* Task details
Copy verbatim the block of lines in the entries below whose first line contains "simpa using second" and whose last line contains "obtain ⟨a, b, rfl⟩". Leave out all other lines.

Saved data entries:
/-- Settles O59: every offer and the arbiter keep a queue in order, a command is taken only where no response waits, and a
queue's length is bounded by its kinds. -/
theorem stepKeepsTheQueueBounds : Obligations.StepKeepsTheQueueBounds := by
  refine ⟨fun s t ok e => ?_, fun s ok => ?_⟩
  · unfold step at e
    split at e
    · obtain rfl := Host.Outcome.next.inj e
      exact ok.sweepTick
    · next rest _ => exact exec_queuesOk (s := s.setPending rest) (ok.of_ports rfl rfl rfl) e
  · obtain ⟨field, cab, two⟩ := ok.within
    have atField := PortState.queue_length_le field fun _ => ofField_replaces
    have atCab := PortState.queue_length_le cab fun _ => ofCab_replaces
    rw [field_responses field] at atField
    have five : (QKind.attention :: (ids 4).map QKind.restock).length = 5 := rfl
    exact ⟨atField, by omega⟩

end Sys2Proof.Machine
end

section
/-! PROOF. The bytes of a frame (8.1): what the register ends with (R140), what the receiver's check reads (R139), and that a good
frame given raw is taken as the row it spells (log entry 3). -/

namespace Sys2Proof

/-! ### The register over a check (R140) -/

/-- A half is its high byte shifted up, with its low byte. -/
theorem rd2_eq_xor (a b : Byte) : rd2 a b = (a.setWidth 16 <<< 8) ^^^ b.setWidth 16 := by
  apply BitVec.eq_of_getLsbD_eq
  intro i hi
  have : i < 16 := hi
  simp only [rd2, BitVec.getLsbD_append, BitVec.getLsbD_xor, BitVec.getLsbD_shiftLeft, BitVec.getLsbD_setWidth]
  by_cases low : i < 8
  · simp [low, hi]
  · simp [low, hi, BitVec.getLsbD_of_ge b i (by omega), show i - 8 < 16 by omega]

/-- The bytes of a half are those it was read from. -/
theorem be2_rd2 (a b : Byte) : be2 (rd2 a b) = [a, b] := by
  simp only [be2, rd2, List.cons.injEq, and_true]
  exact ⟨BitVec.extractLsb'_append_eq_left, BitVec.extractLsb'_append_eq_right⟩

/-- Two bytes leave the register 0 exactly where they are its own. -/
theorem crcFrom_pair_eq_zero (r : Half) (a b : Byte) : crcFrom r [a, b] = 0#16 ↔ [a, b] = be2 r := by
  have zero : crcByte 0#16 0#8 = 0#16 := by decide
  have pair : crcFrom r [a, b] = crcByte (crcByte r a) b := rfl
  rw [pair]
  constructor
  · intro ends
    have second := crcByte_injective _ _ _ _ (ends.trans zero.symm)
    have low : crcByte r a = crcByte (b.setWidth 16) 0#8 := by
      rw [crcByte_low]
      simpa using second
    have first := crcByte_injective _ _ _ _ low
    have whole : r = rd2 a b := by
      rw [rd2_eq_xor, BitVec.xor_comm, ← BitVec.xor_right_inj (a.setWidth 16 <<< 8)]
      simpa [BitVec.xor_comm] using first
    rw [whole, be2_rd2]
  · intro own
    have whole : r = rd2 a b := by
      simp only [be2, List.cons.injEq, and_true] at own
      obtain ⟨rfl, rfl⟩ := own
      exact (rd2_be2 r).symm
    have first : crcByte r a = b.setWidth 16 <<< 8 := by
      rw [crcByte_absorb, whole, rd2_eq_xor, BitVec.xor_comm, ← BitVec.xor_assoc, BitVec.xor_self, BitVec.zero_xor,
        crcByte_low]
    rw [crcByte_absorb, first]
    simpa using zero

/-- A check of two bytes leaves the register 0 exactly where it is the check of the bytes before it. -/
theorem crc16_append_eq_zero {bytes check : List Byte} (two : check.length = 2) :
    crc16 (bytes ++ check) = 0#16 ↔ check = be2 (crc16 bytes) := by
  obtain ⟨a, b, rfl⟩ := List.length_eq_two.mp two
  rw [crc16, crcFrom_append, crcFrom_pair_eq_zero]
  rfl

* Reply
      simpa using second
    have first := crcByte_injective _ _ _ _ low
    have whole : r = rd2 a b := by
      rw [rd2_eq_xor, BitVec.xor_comm, ← BitVec.xor_right_inj (a.setWidth 16 <<< 8)]
      simpa [BitVec.xor_comm] using first
    rw [whole, be2_rd2]
  · intro own
    have whole : r = rd2 a b := by
      simp only [be2, List.cons.injEq, and_true] at own
      obtain ⟨rfl, rfl⟩ := own
      exact (rd2_be2 r).symm
    have first : crcByte r a = b.setWidth 16 <<< 8 := by
      rw [crcByte_absorb, whole, rd2_eq_xor, BitVec.xor_comm, ← BitVec.xor_assoc, BitVec.xor_self, BitVec.zero_xor,
        crcByte_low]
    rw [crcByte_absorb, first]
    simpa using zero

/-- A check of two bytes leaves the register 0 exactly where it is the check of the bytes before it. -/
theorem crc16_append_eq_zero {bytes check : List Byte} (two : check.length = 2) :
    crc16 (bytes ++ check) = 0#16 ↔ check = be2 (crc16 bytes) := by
  obtain ⟨a, b, rfl⟩ := List.length_eq_two.mp two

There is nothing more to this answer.